Even as a teenager, Diogo Noronha could see the rampant pace at which mankind was destroying the planet. That was when he opted to become a vegetarian, a lifestyle he has since maintained for over a decade. That is how he made his debut as a chef, proving to himself that it was possible to avoid eating products of animal origin. Years later, during a journey through Asia after completing his Social Communication degree, his understanding of cooking changed. During the course of several months spent travelling through India, Nepal, Thailand, Laos, Cambodia and Vietnam, he came into contact with Buddhist monks. Through them, he acquired a deeper knowledge of mediation which, in turn awakened his interest in holistic cooking—which has links to traditional Chinese Ayurvedic medicine. Later, he enrolled with the Natural Gourmet Institute for Health and Culinary Arts, in New York.

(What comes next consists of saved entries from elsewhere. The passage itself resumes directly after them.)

-- ==== Sys2Proof/Machine/Engines.lean ====
section
/-! DEFINITION. Meanings of the commands of the Calico engines and the CRC units (17_data_engines.md R394 to R405). -/

namespace Sys2Proof.Machine

/-- DFL_START (R394, R397, R403). -/
def execDflStart (who : Requester) (engine : Fin 2) (fin : Fin 4) (s : State) : Out :=
  regCmd s who (fun h => h.engineWrite who engine.val (fun h => h.dflStart engine.val fin.val))

/-- DFL_CONTINUE (R394, R402, R403). -/
def execDflContinue (who : Requester) (engine : Fin 2) (fin : Fin 4) (s : State) : Out :=
  regCmd s who (fun h => h.engineWrite who engine.val (fun h => h.dflContinue engine.val fin.val))

/-- DFL_ABORT (R394, R403). -/
def execDflAbort (who : Requester) (engine : Fin 2) (s : State) : Out :=
  regCmd s who (fun h => h.engineWrite who engine.val (fun h => h.dflAbort engine.val))

/-- DFL_JOB_STOP (R396 to R402). -/
def execDflJobStop (engine : Fin 2) (facts : JobFacts) (s : State) : Out :=
  hostCmd s (fun h => h.dflJobStop engine.val facts)

/-- PACE_WRITE (R394, R396): CRC.PACE also holds PACE_REFUSED, which a 1 clears. -/
def execPaceWrite (who : Requester) (unit : Fin 3) (v : Word) (s : State) : Out :=
  regCmd s who (fun h =>
    h.engineWrite who unit.val (fun h =>
      if unit.val = 2 then
        (onlyIf (bit v.toNat 14) (fun h : HostSide => h.put Reg.CRC_PACE_PACE_REFUSED 0) h).writePace 2 (bits v.toNat 0 14)
      else h.writePace unit.val (bits v.toNat 0 13)))

/-- CRC_START (R404, R405). -/
def execCrcStart (who : Requester) (unit : Fin 8) (v : Word) (s : State) : Out :=
  regCmd s who (fun h => (h.answer .none).crcCtrl unit.val (setBit v.toNat 31))

/-- CRC_ABORT (R403, R405). -/
def execCrcAbort (who : Requester) (unit : Fin 8) (s : State) : Out :=
  regCmd s who (fun h => (h.answer .none).crcAbort unit.val)

/-- CRC_JOB_DONE (R396, R404, R405). -/
def execCrcJobDone (unit : Fin 8) (memError : Bool) (s : State) : Out := hostCmd s (fun h => h.crcDone unit.val memError)

end Sys2Proof.Machine
end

Highlights of his career as a chef have included stints at world-famous establishments such as the two New York restaurants ‘Pure Food and Wine’ and Thomas Keller’s ‘Per Se’ (three Michelin stars); ‘Moo’ in Barcelona (one Michelin star) and Jordi Villa’s ‘Alkimia’ (one Michelin star). In 2009, Noronha returned to Portugal to set up his ‘Pedro e o Lobo’ restaurant venture. In 2013, he joined Grupo Mainside. He opened the restaurant ‘Casa de Pasto’ and its sister establishment, the ‘Vinharia’ bar in the Cais do Sodré, followed two years later by the ‘Rio Maravilha’ gastrobar at Lx Factory. In 2015, he was awarded the title of ‘Chef of the Year’ by Time Out magazine. In 2016, Rui Sanches, the CEO of Grupo Multifood, suggested he create a unique and daring gourmet concept in Lisbon. And so ‘Pesca’ was born.